[Collection entries]
/-- A hardware context (R126): what its registers of R160 and R204 do not show. -/
structure Ctx where
  sreg : Map R5 Word
  pred : Map (Fin 8) Bool
  tile : Map T4 Desc
  layer : BitVec 16
  mbatch : BitVec 8
  job : Word
  table : List OpEntry
  wait : Option Wait
  startCleats : List (Cleat × Word)   -- the values of its range at START (R203)
  bracket : Option Bracket
  serial : Nat              -- brackets opened since power-up
  latch : Latch
  run : Option TileRun      -- the tile that ran last
  planned : Bool            -- belongs to the plan of the step service (R401)
  owed : Nat                -- a HALT (3) or RESET (6) that has not acted yet (R159), else 0
  why : Nat                 -- why it halted: 0 a command, 1 a fault, 2 a first-NaN trap
  deriving DecidableEq, Repr

/-! ## Background work of the cores -/

/-- A stream of pump.stream (R143): what it latched at issue and how far it has come. -/
structure Stream where
  td : Desc
  ts : Desc
  n : Nat
  sb : Word
  dir : Bool
  depth : Nat
  d0 : Word
  started : Nat
  completed : Nat
  stopped : Bool
  deriving DecidableEq, Repr

/-- What a background operation of the Pump or the Sprocket path does (R143, R250, R254). -/
inductive BgKind where
  | tcopy (td ts : Desc)
  | stream (t : Stream)
  | cache (ts : Desc) (beaten : List Nat)   -- with the lines that writes have removed since its fills began (R251)
  | gather (td ts : Desc) (idx : Nat) (zpad : Bool)
  deriving DecidableEq, Repr

/-- A request of a background operation that waits for a response tag (R274): its transfer, its module or peloton, the address, and what it
reads (plane, offset, bytes) or the data it writes. -/
structure Ask where
  nth : Nat
  dst : Nat
  mc : Bool
  acks : Nat
  addr : Nat
  read : Option (Nat × Nat × Nat)
  data : List Byte
  deriving DecidableEq, Repr

/-- A background operation in progress: its context, the instruction that started it and its completion cleat. -/
structure Bg where
  id : Nat
  x : CtxId
  kind : BgKind
  tdn : T4                 -- the descriptors its instruction named
  tsn : T4
  cl : Cleat
  iaddr : Nat
  tag : OpTag
  layer : BitVec 16
  mbatch : BitVec 8
  bracket : Option Nat     -- the bracket that started it
  gen : Nat                -- generation that its tile latched (R161)
  fctx : Nat               -- fabric context of its remote requests, 16,384 where it has none (R290)
  unsent : List Ask        -- requests that wait for a response tag
  muted : Bool             -- its bracket was abandoned: it adds nothing to a cleat (R176)
  data : List (Nat × Nat × Nat × List Byte)  -- remote data that has arrived: transfer, plane, offset, bytes
  entries : List (Nat × Word × List Byte)    -- check entries to write at the destination, by transfer (R332)
  deriving DecidableEq, Repr

/-- A fault found after its instruction issued (R138, R146). -/
structure AsyncFault where
  x : CtxId
  store : Bool             -- a store's fault (R138); otherwise a background transfer's (R146)
  code : Nat
  value : Word
  op : Nat
  iaddr : Nat
  tag : OpTag
  layer : BitVec 16
  mbatch : BitVec 8
  treg : Nat
  deriving DecidableEq, Repr

/-- A cleat signal held at its core until earlier writes of its context are acknowledged (R201). -/
structure HeldSignal where
  x : CtxId
  bracket : Option Nat     -- the open bracket in which it issued
  gen : Nat                -- generation that its tile latched (R161)
  addr : Word
  value : Word
  tags : List Nat          -- requests that must be answered first
  bgs : List (Nat × Nat)   -- background operations, each with the transfers of it that must end first
  deriving DecidableEq, Repr

/-- A line of a cluster cache, by cluster and DRAM line address, oldest use first (R250), with the errors of a word of it that no reader has
met (R238). -/
structure CacheLine where
  k : Fin 16
  line : Nat
  errs : BitVec 288
  deriving DecidableEq, Repr

/-- What the cores, their Pumps and the cluster caches hold. -/
structure CoreState where
  ctxs : Map CtxId Ctx
  slots : Map SlotId Slot
  owners : Map SlotId (Fin 4)      -- owner still in effect of a slot whose owner SQACC has changed (R97)
  bg : List Bg
  nextBg : Nat
  faults : List AsyncFault
  signals : List HeldSignal
  heldAdds : List (Fin 256 × Cleat × Word)   -- adds to cleats of a cluster whose clock stands (R202)
  cache : List CacheLine
  clock : Map (Fin 16) Nat         -- special register CLOCK of each cluster (R128)
  prepass : List (Nat × Nat × Int) -- pre-pass results of the step: tensor id and magnitude m × 2^e (R85)
  once : List (Nat × Nat)          -- events raised once per tensor and step: code, tensor id (R81, R85)
  amax : Map Nat Nat               -- largest AMAX recorded in the step for a tensor id, FP32 code (R82)
  raised : Map (Nat × Nat) Nat     -- raise counts reached in the step by raise table and op tag (R43)
  reached : Map Nat Nat            -- raise counts reached in the step by op tag, under any table or none (R207)
  handAsked : Map (Fin 256) Nat    -- cores whose handover waits for the end of their tile in progress, with its reason (R122)
  bounds : Map Nat (Nat × Int)     -- product bounds of this step's operations by op tag, m × 2^e (R222)
  seeded : List Nat                -- tensors converted in the step under a seed or after a pre-pass (R224)
  deriving DecidableEq, Repr

/-! ## The fabric -/

/-- A packet (R266): its header fields and its payload. `rsv` is whether a reserved bit of the header is nonzero. -/
structure Packet where
  vc : Nat
  dlc : Bool
  phase : Bool
  typ : Nat
  len : Nat
  gtag : Nat
  mc : Bool
  sh : Bool
  direct : Bool
  lock : Bool
  dir : Bool
  relayed : Bool
  rsv : Bool
  dst : Nat
  src : Nat
  addr : Nat
  fctx : Nat
  optag : OpTag
  tag : Nat
  hops : Nat
  tspec : Nat
  payload : List Byte
  entry : Option SpokeId   -- the model's own: the Spoke by which a multicast packet came that was spilled here (log entry 79)
  deriving DecidableEq, Repr

/-- What a response to a request does at this module (R274). -/
inductive ReqKind where
  /-- A remote scalar load: destination register, bytes, sign extension. -/
  | load (rd : R5) (bytes : Nat) (signed : Bool)
  /-- A remote tld. -/
  | desc (td : T4)
  /-- A remote scalar store. -/
  | store
  /-- A remote amo.add. -/
  | amo (rd : R5)
  /-- A read of transfer `nth` of a background operation: the plane of its source and the offset in it. -/
  | bgRead (bg nth plane off : Nat)
  /-- A write of transfer `nth` of a background operation. -/
  | bgWrite (bg nth : Nat)
  /-- A write of a snapshot copy of a region to the partner (R324). -/
  | snapshot (region : Nat)
  /-- A write of a fused instruction's data. -/
  | fused
  /-- A packet of entry `nth` of a host copy that reaches another module: its window, its round's serial, its offset and bytes (R397). -/
  | hostCopy (w : Fin 256) (serial nth off bytes : Nat)
  /-- A management request of the Hub. -/
  | mgmt
  /-- The probe of a Spoke that has gone down (R286). -/
  | probe (p : SpokeId)
  deriving DecidableEq, Repr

▶ [The task]
The full set of entries must be transcribed exactly.

▶ [Finished exercise]
/-- A hardware context (R126): what its registers of R160 and R204 do not show. -/
structure Ctx where
  sreg : Map R5 Word
  pred : Map (Fin 8) Bool
  tile : Map T4 Desc
  layer : BitVec 16
  mbatch : BitVec 8
  job : Word
  table : List OpEntry
  wait : Option Wait
  startCleats : List (Cleat × Word)   -- the values of its range at START (R203)
  bracket : Option Bracket
  serial : Nat              -- brackets opened since power-up
  latch : Latch
  run : Option TileRun      -- the tile that ran last
  planned : Bool            -- belongs to the plan of the step service (R401)
  owed : Nat                -- a HALT (3) or RESET (6) that has not acted yet (R159), else 0
  why : Nat                 -- why it halted: 0 a command, 1 a fault, 2 a first-NaN trap
  deriving DecidableEq, Repr

/-! ## Background work of the cores -/

/-- A stream of pump.stream (R143): what it latched at issue and how far it has come. -/
structure Stream where
  td : Desc
  ts : Desc
  n : Nat
  sb : Word
  dir : Bool
  depth : Nat
  d0 : Word
  started : Nat
  completed : Nat
  stopped : Bool
  deriving DecidableEq, Repr

/-- What a background operation of the Pump or the Sprocket path does (R143, R250, R254). -/
inductive BgKind where
  | tcopy (td ts : Desc)
  | stream (t : Stream)
  | cache (ts : Desc) (beaten : List Nat)   -- with the lines that writes have removed since its fills began (R251)
  | gather (td ts : Desc) (idx : Nat) (zpad : Bool)
  deriving DecidableEq, Repr

/-- A request of a background operation that waits for a response tag (R274): its transfer, its module or peloton, the address, and what it
reads (plane, offset, bytes) or the data it writes. -/
structure Ask where
  nth : Nat
  dst : Nat
  mc : Bool
  acks : Nat
  addr : Nat
  read : Option (Nat × Nat × Nat)
  data : List Byte
  deriving DecidableEq, Repr

/-- A background operation in progress: its context, the instruction that started it and its completion cleat. -/
structure Bg where
  id : Nat
  x : CtxId
  kind : BgKind
  tdn : T4                 -- the descriptors its instruction named
  tsn : T4
  cl : Cleat
  iaddr : Nat
  tag : OpTag
  layer : BitVec 16
  mbatch : BitVec 8
  bracket : Option Nat     -- the bracket that started it
  gen : Nat                -- generation that its tile latched (R161)
  fctx : Nat               -- fabric context of its remote requests, 16,384 where it has none (R290)
  unsent : List Ask        -- requests that wait for a response tag
  muted : Bool             -- its bracket was abandoned: it adds nothing to a cleat (R176)
  data : List (Nat × Nat × Nat × List Byte)  -- remote data that has arrived: transfer, plane, offset, bytes
  entries : List (Nat × Word × List Byte)    -- check entries to write at the destination, by transfer (R332)
  deriving DecidableEq, Repr

/-- A fault found after its instruction issued (R138, R146). -/
structure AsyncFault where
  x : CtxId
  store : Bool             -- a store's fault (R138); otherwise a background transfer's (R146)
  code : Nat
  value : Word
  op : Nat
  iaddr : Nat
  tag : OpTag
  layer : BitVec 16
  mbatch : BitVec 8
  treg : Nat
  deriving DecidableEq, Repr

/-- A cleat signal held at its core until earlier writes of its context are acknowledged (R201). -/
structure HeldSignal where
  x : CtxId
  bracket : Option Nat     -- the open bracket in which it issued
  gen : Nat                -- generation that its tile latched (R161)
  addr : Word
  value : Word
  tags : List Nat          -- requests that must be answered first
  bgs : List (Nat × Nat)   -- background operations, each with the transfers of it that must end first
  deriving DecidableEq, Repr

/-- A line of a cluster cache, by cluster and DRAM line address, oldest use first (R250), with the errors of a word of it that no reader has
met (R238). -/
structure CacheLine where
  k : Fin 16
  line : Nat
  errs : BitVec 288
  deriving DecidableEq, Repr

/-- What the cores, their Pumps and the cluster caches hold. -/
structure CoreState where
  ctxs : Map CtxId Ctx
  slots : Map SlotId Slot
  owners : Map SlotId (Fin 4)      -- owner still in effect of a slot whose owner SQACC has changed (R97)
  bg : List Bg
  nextBg : Nat
  faults : List AsyncFault
  signals : List HeldSignal
  heldAdds : List (Fin 256 × Cleat × Word)   -- adds to cleats of a cluster whose clock stands (R202)
  cache : List CacheLine
  clock : Map (Fin 16) Nat         -- special register CLOCK of each cluster (R128)
  prepass : List (Nat × Nat × Int) -- pre-pass results of the step: tensor id and magnitude m × 2^e (R85)
  once : List (Nat × Nat)          -- events raised once per tensor and step: code, tensor id (R81, R85)
  amax : Map Nat Nat               -- largest AMAX recorded in the step for a tensor id, FP32 code (R82)
  raised : Map (Nat × Nat) Nat     -- raise counts reached in the step by raise table and op tag (R43)
  reached : Map Nat Nat            -- raise counts reached in the step by op tag, under any table or none (R207)
  handAsked : Map (Fin 256) Nat    -- cores whose handover waits for the end of their tile in progress, with its reason (R122)
  bounds : Map Nat (Nat × Int)     -- product bounds of this step's operations by op tag, m × 2^e (R222)
  seeded : List Nat                -- tensors converted in the step under a seed or after a pre-pass (R224)
  deriving DecidableEq, Repr

/-! ## The fabric -/

/-- A packet (R266): its header fields and its payload. `rsv` is whether a reserved bit of the header is nonzero. -/
structure Packet where
  vc : Nat
  dlc : Bool
  phase : Bool
  typ : Nat
  len : Nat
  gtag : Nat
  mc : Bool
  sh : Bool
  direct : Bool
  lock : Bool
  dir : Bool
  relayed : Bool
  rsv : Bool
  dst : Nat
  src : Nat
  addr : Nat
  fctx : Nat
  optag : OpTag
  tag : Nat
  hops : Nat
  tspec : Nat
  payload : List Byte
  entry : Option SpokeId   -- the model's own: the Spoke by which a multicast packet came that was spilled here (log entry 79)
  deriving DecidableEq, Repr

/-- What a response to a request does at this module (R274). -/
inductive ReqKind where
  /-- A remote scalar load: destination register, bytes, sign extension. -/
  | load (rd : R5) (bytes : Nat) (signed : Bool)
  /-- A remote tld. -/
  | desc (td : T4)
  /-- A remote scalar store. -/
  | store
  /-- A remote amo.add. -/
  | amo (rd : R5)
  /-- A read of transfer `nth` of a background operation: the plane of its source and the offset in it. -/
  | bgRead (bg nth plane off : Nat)
  /-- A write of transfer `nth` of a background operation. -/
  | bgWrite (bg nth : Nat)
  /-- A write of a snapshot copy of a region to the partner (R324). -/
  | snapshot (region : Nat)
  /-- A write of a fused instruction's data. -/
  | fused
  /-- A packet of entry `nth` of a host copy that reaches another module: its window, its round's serial, its offset and bytes (R397). -/
  | hostCopy (w : Fin 256) (serial nth off bytes : Nat)
  /-- A management request of the Hub. -/
  | mgmt
  /-- The probe of a Spoke that has gone down (R286). -/
  | probe (p : SpokeId)
  deriving DecidableEq, Repr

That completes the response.